However, the sensing plate 111 is disposed on the transistor 110 where the gate G position is, so the sensing area (not shown) is limited by the size of the transistor 110 and the measurement of the drain current is difficult. On the other hand, the distance between the sensing gate 112 and the channel layer 114 is overly close, therefore the charge distribution of the channel layer 114 is influenced by an electromagnetic interference and hence data distortions can appear. When the magnitudes of the first current value is similar to the second current value of the drain current, the data distortions will also appear, which degrades the sensitivity of the biosensor 100. Therefore, a great amount of the protein solution under test may be required.

SUMMARY OF THE INVENTION

An objective of the present invention is to provide a biosensor with a dual gate structure capable to raise the sensitivity of the biosensor, increase the sensing area, and prevent the gate from a charge distribution resulted from an influence of an electromagnetic interference.
To solve the above-mentioned problem, the present invention provides a biosensor with a dual gate structure for detecting a concentration of a target protein in a protein solution. The biosensor comprises a transistor comprising a gate, a source and a drain, wherein a channel layer is formed to establish electrical connection between the source and the drain; a sensing pad having a conductive area working as another gate and neighboring to the channel layer of the transistor, and a sensing area extended outward from the conductive area to be away from the channel layer of the transistor, wherein the gate and the conductive area of the sensing pad are separated from each other by the channel layer. The sensing area is utilized to apply the first protein to generate a drain current value via the transistor, when the protein solution is applied on the sensing area to combine the first protein with the target protein and another drain current value is generated via the transistor, the concentration of the target protein in the protein solution is obtained by a variation between the two drain current values.
To solve the above-mentioned problem, the present invention provides a method of detecting a concentration of a target protein in a protein solution. The method comprises steps of: forming a transistor having a gate, a source and a drain, wherein a channel layer is formed to establish an electrical connection between the source and the drain; forming a sensing pad having a conductive area working as another gate and neighboring to the channel layer of the transistor, and a sensing area extended outward from the conductive pad to be away from the channel layer of the transistor, and the gate and the conductive area of the sensing pad are separated from each other; attaching nanostructures on the sensing area; applying a specific voltage on the gate and the drain of the transistor, and the gate and the drain being relatively positive/negative electric potential to the source of the transistor; applying first proteins on the sensing area, and measuring a first current value of the drain current; applying the protein solution having the target protein on the sensing area, and measuring a second current value of the drain current; and by a variation between the first current value and the second current value, obtaining the concentration of the target protein in the protein solution.
To solve the above-mentioned problem, the present invention provides a biosensor with a dual gate structure for detecting a concentration of a target protein in a protein solution.
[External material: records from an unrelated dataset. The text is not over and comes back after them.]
theorem State.answered_only {s : State} {p : Nat} {tag : Nat} (hG : Sub 0x2000000000000000000000000000000000000000000000000000000000000000000000 G) (hS : Only G s0 s) :
    Only G s0 (State.answered s p tag) := by
  unfold State.answered
  extract_lets +onlyGivenNames -underBinder -merge k_1
  exact Only.set_outst (hG.of rfl) hS

theorem State.takeResponse_only {s : State} {p : Nat} {x : Pkt} {devload : Nat} (hG : Sub 0x300000000000000000000000000000000000000000000000000000000000000000008000 G) (hS : Only G s0 s) :
    Only G s0 (State.takeResponse s p x devload) := by
  unfold State.takeResponse
  extract_lets +onlyGivenNames -underBinder -merge y_1
  extract_lets +onlyGivenNames -underBinder -merge s_2
  have h3 : Only G s0 s_2 := by
    subst s_2
    exact State.setNi_only (hG.of rfl) hS
  try clear_value s_2
  extract_lets +onlyGivenNames -underBinder -merge s_4
  have h5 : Only G s0 s_4 := by
    subst s_4
    refine Only.ite ?_ ?_
    · exact State.set_only (hG.of rfl) h3
    · exact h3
  try clear_value s_4
  extract_lets +onlyGivenNames -underBinder -merge __src_6
  extract_lets +onlyGivenNames -underBinder -merge x_7
  extract_lets +onlyGivenNames -underBinder -merge x_8
  exact State.enqueue_only (hG.of rfl) h5

theorem State.takeSnoop_only {s : State} {p : Nat} {x : Pkt} (hG : Sub 0x200000000000000000000000000000000000000000000000000000000000000000000000 G) (hS : Only G s0 s) :
    Only G s0 (State.takeSnoop s p x) := by
  unfold State.takeSnoop
  split
  · exact hS
  · extract_lets +onlyGivenNames -underBinder -merge u_1
    exact State.enqueue_only (hG.of rfl) hS

theorem State.takeGpf_only {s : State} {p : Nat} {x : Pkt} (hG : Sub 0x2000000000000200000000000000000000000000000000000000000000000000000000000000000000000 G) (hS : Only G s0 s) :
    Only G s0 (State.takeGpf s p x) := by
  unfold State.takeGpf
  split
  · exact hS
  · refine Only.fold ?_ hS
    intro u1 y3 hu2
    try beta_reduce
    extract_lets +onlyGivenNames -underBinder -merge f_5
    extract_lets +onlyGivenNames -underBinder -merge x_6
    refine Only.ite ?_ ?_
    · exact Only.set_transit (hG.of rfl) hu2
    · exact State.enqueue_only (hG.of rfl) hu2

theorem State.hostWrites_only {s : State} {v : Nat} {reg : CfgReg} {value : Nat} (hG : Sub 0x40000000000000000000000000008000000000000080000000000000000000000000000000000000000000000000000 G) (hS : Only G s0 s) :
    Only G s0 (State.hostWrites s v reg value) := by
  unfold State.hostWrites
  extract_lets +onlyGivenNames -underBinder -merge x_1
  split
  · exact State.setVppb_only (hG.of rfl) hS
  · extract_lets +onlyGivenNames -underBinder -merge p_2
    extract_lets +onlyGivenNames -underBinder -merge s_3
    have h4 : Only G s0 s_3 := by
      subst s_3
      exact State.setVppb_only (hG.of rfl) hS
    try clear_value s_3
    refine Only.ite ?_ ?_
    · split
      · extract_lets +onlyGivenNames -underBinder -merge __src_5
        refine State.updHostOn_only (hG.of rfl) ?_
        exact State.setSlot_only (hG.of rfl) h4
      · exact h4
    · exact h4
  · exact State.setVppb_only (hG.of rfl) hS
  · exact State.setVppb_only (hG.of rfl) hS
  · exact hS

theorem State.takeConfig_only {s : State} {p : Nat} {v : Nat} {reg : CfgReg} {value : Option Nat} {tag : Nat} (hG : Sub 0x40000000000000000000000000008100000000000080000000000000000000000000000000000000000000000000000 G) (hS : Only G s0 s) :
    Only G s0 (State.takeConfig s p v reg value tag) := by
  unfold State.takeConfig
  refine Only.ite ?_ ?_
  · split
    · refine State.emit_only (hG.of rfl) ?_
      exact State.hostWrites_only (hG.of rfl) hS
    · exact State.emit_only (hG.of rfl) hS
  · exact State.emit_only (hG.of rfl) hS

theorem State.takeMsg_only {s : State} {p : Nat} {m : PortMsg} (hG : Sub 0x40000000002000000000000306008100000000000080000000000000000000000000000000000000000000000008000 G) (hS : Only G s0 s) :
    Only G s0 (State.takeMsg s p m) := by
  unfold State.takeMsg
  split
  · exact State.handOver_only (hG.of rfl) hS
  · exact State.takeResponse_only (hG.of rfl) hS
  · exact State.takeSnoop_only (hG.of rfl) hS
  · exact State.takeGpf_only (hG.of rfl) hS
  · exact State.takeConfig_only (hG.of rfl) hS

theorem State.releaseKept_only {s : State} {p : Nat} (hG : Sub 0x4000000000200000000000030e008100000000000080000000000000000000000000000000000000000000000008000 G) (hS : Only G s0 s) :
    Only G s0 (State.releaseKept s p) := by
  unfold State.releaseKept
  refine Only.fold ?_ hS
  intro u1 y3 hu2
  try beta_reduce
  split
  · refine Only.ite ?_ ?_
    · refine State.takeMsg_only (hG.of rfl) ?_
      exact Only.set_portHold (hG.of rfl) hu2
    · exact hu2
  · exact hu2

theorem egressPacketSend_only {p : Nat} {s : State} (hG : Sub 0x4000000000200800000120070e008100000000000080008000000000000000000000000000000000000000800008000 G) (hS : Only G s0 s) :
    Only G s0 (egressPacketSend p s) := by
  unfold egressPacketSend
  refine Only.ite ?_ ?_
  · exact hS
  · split
    · exact hS
    · split
      · exact hS
      · extract_lets +onlyGivenNames -underBinder -merge b_1
        extract_lets +onlyGivenNames -underBinder -merge l_2
        extract_lets +onlyGivenNames -underBinder -merge b_3
        extract_lets +onlyGivenNames -underBinder -merge s_4
        have h5 : Only G s0 s_4 := by
          subst s_4
          refine State.leaves_only (hG.of rfl) ?_
          exact State.setBucket_only (hG.of rfl) hS
        try clear_value s_4
        extract_lets +onlyGivenNames -underBinder -merge dl_6
        extract_lets +onlyGivenNames -underBinder -merge y_7
        extract_lets +onlyGivenNames -underBinder -merge s_8
        have h9 : Only G s0 s_8 := by
          subst s_8
          refine Only.ite ?_ ?_
          · refine State.keepMark_only (hG.of rfl) ?_
            exact State.set_only (hG.of rfl) h5
          · exact h5
        try clear_value s_8
        extract_lets +onlyGivenNames -underBinder -merge s_10
        have h11 : Only G s0 s_10 := by
          subst s_10
          refine Only.fold ?_ h9
          intro u12 y14 hu13
          try beta_reduce
          exact State.emit_only (hG.of rfl) hu13
        try clear_value s_10
        refine Only.ite ?_ ?_
        · refine State.releaseKept_only (hG.of rfl) ?_
          refine State.answerOver_only (hG.of rfl) ?_
          refine State.answered_only (hG.of rfl) ?_
          exact State.fixed_only (hG.of rfl) h11
        · refine Only.ite ?_ ?_
          · exact State.accessDone_only (hG.of rfl) h11
          · exact h11

theorem State.creditTick_only {s : State} (hG : Sub 0x8000000000000000000000000000000400000000000000000 G) (hS : Only G s0 s) :
    Only G s0 (State.creditTick s) := by
  unfold State.creditTick
  extract_lets +onlyGivenNames -underBinder -merge ports_1
  extract_lets +onlyGivenNames -underBinder -merge s_2
  have h3 : Only G s0 s_2 := by
    subst s_2
    refine State.each_only ?_ hS
    intro y4 u5 hu6
    try beta_reduce
    exact State.count_only (hG.of rfl) hu6
  try clear_value s_2
  refine State.each_only ?_ h3
  intro y7 u8 hu9
  try beta_reduce
  exact State.tallyPort_only (hG.of rfl) hu9

theorem idleTick_only {s : State} (hG : Sub 0x60000000000000008000000000000000000000000000000400000000002000000 G) (hS : Only G s0 s) :
    Only G s0 (idleTick s) := by
  unfold idleTick
  extract_lets +onlyGivenNames -underBinder -merge s_1
  have h2 : Only G s0 s_1 := by
    subst s_1
    exact Only.set_clk (hG.of rfl) hS
  try clear_value s_1
  refine Only.ite ?_ ?_
  · exact h2
  · refine State.creditTick_only (hG.of rfl) ?_
    refine State.stallTick_only (hG.of rfl) ?_
    refine State.tallyChip_only (hG.of rfl) ?_
    exact State.timeCycle_only (hG.of rfl) h2

end Sys2Proof.Machine
end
The biosensor comprises a transistor comprising a gate, a source and a drain, wherein a channel layer is formed to establish electrical connection between the source and the drain; a sensing pad having a conductive area working as another gate and neighboring to the channel layer of the transistor, and a sensing area extended outward from the conductive area to be away from the channel layer of the transistor, wherein the gate and the conductive area of the sensing pad are separated from each other. The sensing area is utilized to apply a first protein to generate a drain current value via the transistor, when the protein solution is applied on the sensing area to combine the first protein with the target protein and another drain current value is generated via the transistor, the concentration of the target protein in the protein solution is obtained by a variation between the two drain current values.
Contrary to the existing technique, because the sensing pad is extended outward form the transistor, the size of the sensing pad is designed according to requirements of a user. The transistor thus has a dual gate structure, so that the control of the gate voltage is more sensitive. When the magnitude of the measured first current value and the measured second current value of the drain current is very close, the user can adjust the gate voltage so that two current values can be distinguished, which ensures a great sensitivity of the biosensor in the present invention.
For better understanding of the aforementioned content of the present invention, the preferred embodiments are described in detail in conjunction with the appending figure as follows.

BRIEF DESCRIPTION OF THE DRAWINGS

FIG. 1 illustrates a diagram of a traditional biosensor for detecting a concentration of a target protein in a protein solution;

FIG. 2A illustrates a structural diagram of a biosensor according to a first embodiment of the present invention;

FIG. 2B illustrates a cross-sectional diagram of the biosensor according to an A-A′ split line shown in FIG. 2A;

FIG. 2C illustrates another diagram of the biosensor after removing a photoresist shown in FIG. 2A;

FIG. 2D illustrates a cross-sectional diagram of the biosensor according to another embodiment of the present invention.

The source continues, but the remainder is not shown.